WHAT IS NEEDED: Every line from the top of the material through the line holding "let same := fun" should be copied exactly, and only those lines.

(LISTED RECORDS begins)

/-- R704 to R718: firmware update. -/
def Obligations.FirmwareIsStagedWrittenTriedAndConfirmed : Prop :=
  ∀ (s : State) (data : Bytes) (r : UpdReq) (c idx n : Nat) (e : Bytes) (rest : List (Nat × Bytes)),
    let p := fwPtr s
    let u := s.upd
    let done := fun (st : Nat) (t : State) => t.upd.req = none ∧ live t Reg.UPD_RESULT 7 0 = st ∧
      live t Reg.UPD_RESULT 8 8 = 1
    let same := fun (t : State) => t.upd.slotA = u.slotA ∧ t.upd.slotB = u.slotB ∧ t.upd.ptrs = u.ptrs
    let img := fit r.len data
    let check := imageCheck s u.staging p.floor true
    let written := fun (t : State) => slotFw t n = { image := u.staging, mark := some (markOf u.staging) } ∧
      slotFw t (1 - n) = slotFw s (1 - n)
    let tries := fun
      (t : State) => fwPtr t = { p with count := p.count + 1, active := n, trial := true, boots := 0 } ∧
      t.upd.fellBack = false
    let ptrOk := (∀ a, u.ptrs.1 = some a → a.count % 2 = 0) ∧ (∀ a, u.ptrs.2 = some a → a.count % 2 = 1)
    let asks := fun (op : Nat) => u.req = some r ∧ r.op = op ∧ s.boot.phase ≠ .halted ∧ namedSlot s r.slot = n ∧
      n < 2
    let man := manifestOf (slotFw s p.active).image
    let floor := if mRaise man then mSvn man else p.floor
    let confirmed := fun (t : State) =>
      fwPtr t = { p with count := p.count + 1, trial := false, boots := 0, floor := floor }
    let healthy := ∀ k < 16, (coreOf s k).state = .running ∨ (coreOf s k).state = .waiting ∨
      (coreOf s k).state = .offline
    let down := (eDw e 10 + 1) * 4
    let off := eDw e 11 * 4
    let sends := fun (op : Nat) => cmdWaits s c 0 idx e rest ∧ c < 2 ∧ eOp e = op
    let cqes := fun (st : Nat) (t : State) => completed s t c 0 idx e st 0 0
    (u.req = some r → r.op = 1 → s.boot.phase ≠ .halted → s.ftl.state = .ready →
      (hTotal img = r.len → failingBlock img 0 = none → Nexts (exec (.stage data false) s) (fun t => done 0 t ∧
        t.upd.staging = img ∧ t.upd.loading = false ∧ same t)) ∧
      (hTotal img = r.len → failingBlock img 0 = some n → n < 2 ^ 32 → Nexts (exec (.stage data false) s) (fun t =>
        done 0x08 t ∧ t.upd.staging = [] ∧ live t Reg.UPD_RESULT_DETAIL 31 0 = n ∧ same t)) ∧
      (r.len < hTotal img → Nexts (exec (.stage data false) s) (done 0x01)) ∧
      Nexts (exec (.stage data true) s) (done 0x01)) ∧
    (∀ o ∈ [(Instr.updWriteSlot, 2), (Instr.updWriteActivate, 3), (Instr.updActivateSlot, 4)], asks o.2 →
      p.trial = true →
      Nexts (exec o.1 s) (fun t => done 0x11 t ∧ same t)) ∧
    (ptrOk → p.trial = false → n ≠ p.active →
      (∀ st, check = some st → st < 256 → (asks 2 → Nexts (exec .updWriteSlot s) (fun t => done st t ∧ same t)) ∧
        (asks 3 → Nexts (exec .updWriteActivate s) (fun t => done st t ∧ same t))) ∧
      (check = none → (asks 2 → Nexts (exec .updWriteSlot s) (fun t => done 0 t ∧ written t ∧
        t.upd.ptrs = u.ptrs)) ∧
        (asks 3 → Nexts (exec .updWriteActivate s) (fun t => done 0 t ∧ written t ∧ tries t))) ∧
      (asks 4 → imageCheck s (slotFw s n).image p.floor false = none → slotValid s n = true →
        Nexts (exec .updActivateSlot s) (fun t => done 0 t ∧ tries t ∧ t.upd.slotA = u.slotA ∧
          t.upd.slotB = u.slotB)) ∧
      (sends 0x10 → namedSlot s (eDw e 10 % 8) = n → eDw e 10 % 8 < 3 → check = none →
        (eDw e 10 / 8 % 8 = 0 → Nexts (exec (.firmwareCommit c) s) (fun t => cqes 0 t ∧ written t ∧
          t.upd.ptrs = u.ptrs)) ∧
        (eDw e 10 / 8 % 8 = 1 → Nexts (exec (.firmwareCommit c) s) (fun t => cqes 0 t ∧ written t ∧ tries t)))) ∧
    (sends 0x11 → s.ftl.state = .ready → off = (if off = 0 then [] else u.staging).length → off % 4096 = 0 →
      off + down ≤ 33554432 → (let all := (if off = 0 then [] else u.staging) ++ fit down data
        failingBlock all (arrivedBlocks (if off = 0 then [] else u.staging)) = none →
        Nexts (exec (.firmwareImageDownload c data) s) (fun t => cqes 0 t ∧ t.upd.staging = all ∧ same t))) ∧
    (p.trial = true → p.boots = 0 → s.boot.off = false → s.pwr.powerLoss = false → s.boot.phase = .ready →
      Nexts (exec .activate s) (fun t => t.boot.phase = .entry ∧ t.boot.entryCause = 0x14)) ∧
    (p.trial = false ∨ p.boots ≠ 0 → exec .activate s = .next s) ∧
    (ptrOk → onTrial s = true → s.boot.phase = .ready → healthy → (eff s Reg.UPD_CFG 0 0 = 0 ∨ u.confirm = true) →
      Nexts (exec .selfOk s) (fun t => t.upd.selfOk = true ∧ confirmed t)) ∧
    (s.boot.phase = .ready → healthy → (onTrial s = false ∨ eff s Reg.UPD_CFG 0 0 ≠ 0 ∧ u.confirm = false) →
      Nexts (exec .selfOk s) (fun t => t.upd.selfOk = true ∧ t.upd.ptrs = u.ptrs)) ∧
    (¬ healthy → exec .selfOk s = .next s) ∧
    (ptrOk → onTrial s = true → u.selfOk = true → Nexts (exec .confirm s) (fun t => t.upd.confirm = true ∧
      confirmed t)) ∧
    (onTrial s = false ∨ u.selfOk = false → Nexts (exec .confirm s) (fun t => { t with upd := u } = s ∧
      t.upd = { u with confirm := true })) ∧
    (ptrOk → s.boot.phase = .ready → onTrial s = true → s.boot.off = false → s.pwr.powerLoss = false →
      Nexts (exec .confirmTimeout s) (fun t => t.upd.fellBack = true ∧ t.boot.phase = .entry ∧
        t.boot.entryCause = 0x14 ∧
        fwPtr t = { p with count := p.count + 1, active := 1 - p.active, trial := false, boots := 0 })) ∧
    (onTrial s = false → exec .confirmTimeout s = .next s)

/-- R724, R725, R727, R730, R775, R777: the event recorder, SMBus and the test port. -/
def Obligations.TheRecorderMirrorsSuppressesReadsAndClears : Prop :=
  ∀ (s : State) (k n ir : Nat) (c : EvrClear),
    let b := Config.norFails s.freeCount
    let v := s.evr
    let seq := effWord s Reg.EVR_READ_SEL_LO + effWord s Reg.EVR_READ_SEL_HI * 2 ^ 32
    (v.page ≠ [] → exec .mirrorPageFlush s =
      .next { s with
        freeCount := s.freeCount + 1,
        evr := { v with norFail := v.norFail || b, mirror := v.page.foldl ringPush v.mirror, page := [] } }) ∧
    (v.page = [] → exec .mirrorPageFlush s = .next s) ∧
    ((∀ q ∈ v.second, q.2 ≤ 64) → exec .suppressed s =
      .next { s with evr := { v with second := [], secondSince := s.now } }) ∧
    (v.second = [(k, n)] → 64 < n → v.norFail = false → v.clear = none →
      Nexts (exec .suppressed s) (fun t => t.evr.second = [] ∧
      t.evr.secondSince = s.now ∧ t.evr.nextSeq = v.nextSeq + 1 ∧
      live t Reg.EVR_COUNTS 15 8 = satAdd 8 (live s Reg.EVR_COUNTS 15 8) 1 ∧
      ∃ r, t.evr.nor = ringPush v.nor r ∧ r.seq = v.nextSeq ∧ r.event = 0x0005 ∧ r.unit = k % 256 ∧
        r.detail = natLe 2 (k / 256) ++ natLe 4 (n - 64))) ∧
    (v.reading = true → exec .evrRead s =
      .next { s with evr := { v with reading := false, snap := (recordOf s seq).map recordBytes } }) ∧
    (v.reading = false → exec .evrRead s = .next s) ∧
    (v.clear = none → exec .evrClear s = .next s) ∧
    (v.clear = some c →
      (c.step = 1 → Nexts (exec .evrClear s) (fun t => t.evr = { v with clear := some { c with step := 2 } } ∧
        ∀ j, c.first ≤ j → j ≤ c.last → recordOf t j = none)) ∧
      (c.step = 2 → exec .evrClear s = .next { s with
        freeCount := s.freeCount + 1, evr := { v with
          norFail := v.norFail || b, clear := some { c with step := 3 }, nor := [], mirror := [], page := [] } }) ∧
      (c.step = 3 → Nexts (exec .evrClear s) (fun t => t.evr.clear = some { c with step := 4 } ∧
        t.evr.waiting = [] ∧
        t.evr.page = [] ∧ t.evr.nextSeq = v.nextSeq + 1 + v.waiting.length ∧
        (v.waiting = [] → v.norFail = false → ∃ r, t.evr.nor = ringPush v.nor r ∧ r.event = 0x0004 ∧
          r.detail = natLe 8 c.first ++ natLe 8 c.last ++ natLe 2 c.session))) ∧
      (c.step = 4 → Nexts (exec .evrClear s) (fun t => t.evr.clear = none ∧ t.evr.waiting = [] ∧
        t.evr.nextSeq = v.nextSeq + v.waiting.length ∧
        (v.waiting = [] → t = { s with evr := { v with clear := none } })))) ∧
    exec .smbusTimeout s = .next { s with hif := { s.hif with smbResets := s.hif.smbResets + 1 } } ∧
    Nexts (exec (.testPortInstruction ir) s)
      (fun t => { t with boot := { t.boot with testIr := s.boot.testIr } } = s ∧
      (ir = 1 → t.boot.testIr = 1) ∧ (ir = 2 → s.tru.lifecycle = 0 → t.boot.testIr = 2) ∧
      (ir = 2 → s.tru.lifecycle ≠ 0 → t.boot.testIr = 0) ∧ (ir ≠ 1 → ir ≠ 2 → t.boot.testIr = 0))

/-- R733 to R741, R747 to R749: tests, the self-test and injections. -/
def Obligations.UnitsAreTestedAndInjectionsBeginAndEnd : Prop :=
  ∀ (s : State) (z : Taking) (u p tl cc idx kind target : Nat) (pass auto : Bool) (x : InTest) (i : Inj) (e : Bytes)
      (rest : List (Nat × Bytes)),
    let m := s.tst
    let r := unitOf s u
    let calm := r.held = [] ∧ (recentIncs s r).length < 2
    let alone := s.boot.phase = .ready ∧ s.pwr.powerLoss = false ∧ m.selfLeft = [] ∧ m.queue = [z] ∧
      m.urgent = [] ∧ z.atOnce = false ∧ mustWait s z = false ∧ z.unit = u
    let bound := fun (t : State) => (unitOf t p).state = .bound ∧ (unitOf t p).serves = u
    let told := fun (n : Nat) (t : State) => live t Reg.TST_UNIT_RESULT 1 0 = n ∧
      live t Reg.TST_UNIT_RESULT 15 8 = u ∧ live t Reg.TST_UNIT_RESULT 16 16 = 1
    let ready := testEntry s u = some x ∧ x.draining = false ∧ x.back = false ∧ s.pwr.powerLoss = false ∧
      u < 180 ∧ x.unit = u ∧ pendingOf s u = []
    let good := pass = true ∧ (32 ≤ u → u < 72 → tl ≤ if u < 64 then 1 else 4)
    let asked := fun (n : Nat) => m.injAsked.find? (fun q => q.1.kind == n)
    let begun := fun (n : Nat) (t : State) => t.tst = { m with
      injAsked := dropFirst
        (fun q => q.1.kind == n) m.injAsked, injections := m.injections ++ [i], autoHeld := auto }
    let stc := eDw e 10 % 16
    let asks := cmdWaits s cc 0 idx e rest ∧ cc < 2 ∧ eOp e = 0x14
    let done := fun (st : Nat) (t : State) => completed s t cc 0 idx e st 0 0
    (alone → mayTake s z = true → Nexts (exec .unitTestRequest s) (fun t => t.tst.queue = [] ∧
      (z.cause ≠ 0 → kindOf u = 6 ∨ kindOf u = 7 → spareFree s u 0 = some p → bound t ∧
        t.tst.inTest = m.inTest ++ [{
        unit := u, cause := z.cause, bank := z.bank, spare := some p, draining := true,
        tags := insideOf s u }]) ∧
      (kindOf u = 8 → calm → (unitOf t u).state = .test) ∧
      (kindOf u = 5 → spareFree s u 0 = some p → bound t ∧ coreOf t (48 + (p - 182)) = coreOf s (u - 72) ∧
        (coreOf t (u - 72)).state = .test) ∧
      (kindOf u = 2 → calm → (unitOf t u).state = .test ∧ (fenOf t (u - 32)).state = .test))) ∧
    (alone → mayTake s z = false → z.cause = 1 → u < 256 →
      Nexts (exec .unitTestRequest s) (fun t => t.tst.queue = [] ∧
      told 3 t ∧ t.tst.inTest = m.inTest ∧ t.dev = s.dev)) ∧
    (s.boot.phase ≠ .ready → exec .unitTestRequest s = .next s) ∧
    (eff s Reg.TST_CFG 7 0 ≠ 0 → m.queue.length < 16 → s.boot.phase = .ready → Nexts (exec .rotate s) (fun t =>
      ∃ v, testable v = true ∧ (m.lastRotated < v ∨ ∀ w, w < 180 → testable w = true → w ≤ m.lastRotated) ∧
        t.tst = { m with lastRotated := v, queue := m.queue ++
          [{ unit := v, cause := 2, bank := 4 * (v - 152) }] })) ∧
    (eff s Reg.TST_CFG 7 0 = 0 → exec .rotate s = .next s) ∧
    (testEntry s u = some x → x.draining = true → m.urgent = [] → Nexts (exec (.testDrainTimeout u) s) (fun t =>
      (∀ tag ∈ insideOf s u, ∀ e, entryOf t tag = some e → e.revoking = true) ∧
      ∀ y ∈ t.tst.inTest, y.unit = u → y.draining = false)) ∧
    (testEntry s u = none → exec (.testDrainTimeout u) s = .next s ∧
      (pendingOf s u = [] → exec (.unitTestDone u { passed := pass, tiles := tl }) s = .next s)) ∧
    (ready → kindOf u ≠ 9 → Nexts (exec (.unitTestDone u { passed := pass, tiles := tl }) s) (fun t =>
      (good → live t (Reg.TST_UNIT_TEST + 8 * u) 1 0 = 1) ∧ (¬ good → live t (Reg.TST_UNIT_TEST + 8 * u) 1 0 = 2) ∧
      live t (Reg.TST_UNIT_TEST + 8 * u) 15 8 = satAdd 8 (live s (Reg.TST_UNIT_TEST + 8 * u) 15 8) 1 ∧
      (x.cause = 1 → (good → told 1 t) ∧ (¬ good → told 2 t)) ∧
      (kindOf u = 8 → x.spare = none → calm → (unitOf t u).state =
        if pass then (if r.role = 0 then .idle else .active) else .offline) ∧
      (pass = false → kindOf u = 6 ∨ kindOf u = 7 → x.spare = some p → unitOf t p = unitOf s p ∧
        t.tst.inTest = dropFirst (fun y => y.unit == u) m.inTest) ∧
      (kindOf u = 2 ∨ kindOf u = 3 → (fenOf t (u - 32)).failedTiles = tl ∧
        (good → (fenOf t (u - 32)).state = .scrubbing) ∧ (¬ good → (fenOf t (u - 32)).state = .offline)))) ∧
    (asks → m.selfTest = 0 → stc = 1 ∨ stc = 2 → Nexts (exec (.deviceSelfTest cc) s) (fun t => done nOk t ∧
      t.tst.selfTest = stc ∧ t.tst.selfResult = [])) ∧
    (asks → m.selfTest ≠ 0 → stc = 1 ∨ stc = 2 → Nexts (exec (.deviceSelfTest cc) s) (fun t =>
      done (nstat 1 0x1D true) t ∧ t.tst = m)) ∧
    (asks → stc = 0xF → Nexts (exec (.deviceSelfTest cc) s) (fun t => done nOk t ∧ t.tst.selfTest = 0 ∧
      t.tst.selfLeft = [] ∧ ∀ y ∈ t.tst.queue, y.cause ≠ 3)) ∧
    (asks → stc ≠ 1 → stc ≠ 2 → stc ≠ 0xF → Nexts (exec (.deviceSelfTest cc) s) (fun t =>
      done (nstat 0 2 true) t ∧ t.tst = m)) ∧
    (asked 1 = some (i, auto) → Nexts (exec .sramSymbol s) (begun 1)) ∧
    (asked 2 = some (i, auto) → Nexts (exec .trunkSymbol s) (begun 2)) ∧
    (asked 3 = some (i, auto) → Nexts (exec .dramSymbol s) (begun 3)) ∧
    (asked 4 = some (i, auto) → Nexts (exec .flashBits s) (begun 4)) ∧
    (asked 5 = some (i, auto) → Nexts (exec .flashFail s) (begun 5)) ∧
    (asked 6 = some (i, auto) → Nexts (exec .causewayDelay s) (begun 6)) ∧
    (asked 7 = some (i, auto) → Nexts (exec .backpressure s) (begun 7)) ∧
    (asked 8 = some (i, auto) → Nexts (exec .clock s) (begun 8)) ∧
    (asked 1 = none → exec .sramSymbol s = .next s) ∧
    (asked 2 = none → exec .trunkSymbol s = .next s) ∧
    (asked 3 = none → exec .dramSymbol s = .next s) ∧
    (asked 4 = none → exec .flashBits s = .next s) ∧
    (asked 5 = none → exec .flashFail s = .next s) ∧
    (asked 6 = none → exec .causewayDelay s = .next s) ∧
    (asked 7 = none → exec .backpressure s = .next s) ∧
    (asked 8 = none → exec .clock s = .next s) ∧
    (m.injections.find? (fun j => j.kind == kind && j.target == target) = some i →
      ((kind = 6 ∨ kind = 8) → i.windowUs ≠ 0 → Nexts (exec (.injectionWindowEnd kind target) s) (fun t =>
        t.tst.injections = dropFirst (· == i) m.injections)) ∧
      ((kind = 6 ∨ kind = 8) → i.windowUs = 0 → Nexts (exec (.injectionWindowEnd kind target) s) (fun t =>
        t.tst.injections = m.injections)) ∧
      (kind = 7 → i.holding = false → Nexts (exec (.injectionWindowEnd kind target) s) (fun t =>
        t.tst.injections = m.injections.map (fun j => if j = i then { i with holding := true } else j))) ∧
      (kind = 7 → i.holding = true → i.count ≤ 1 → Nexts (exec (.injectionWindowEnd kind target) s) (fun t =>
        t.tst.injections = dropFirst (· == i) m.injections))) ∧
    (m.injections.find? (fun j => j.kind == kind && j.target == target) = none →
      exec (.injectionWindowEnd kind target) s = .next s) ∧
    exec .stop s = .next { s with tst := { m with injections := [], injAsked := [] } }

(LISTED RECORDS ends)

OUTPUT OF THE TASK:
/-- R704 to R718: firmware update. -/
def Obligations.FirmwareIsStagedWrittenTriedAndConfirmed : Prop :=
  ∀ (s : State) (data : Bytes) (r : UpdReq) (c idx n : Nat) (e : Bytes) (rest : List (Nat × Bytes)),
    let p := fwPtr s
    let u := s.upd
    let done := fun (st : Nat) (t : State) => t.upd.req = none ∧ live t Reg.UPD_RESULT 7 0 = st ∧
      live t Reg.UPD_RESULT 8 8 = 1
    let same := fun (t : State) => t.upd.slotA = u.slotA ∧ t.upd.slotB = u.slotB ∧ t.upd.ptrs = u.ptrs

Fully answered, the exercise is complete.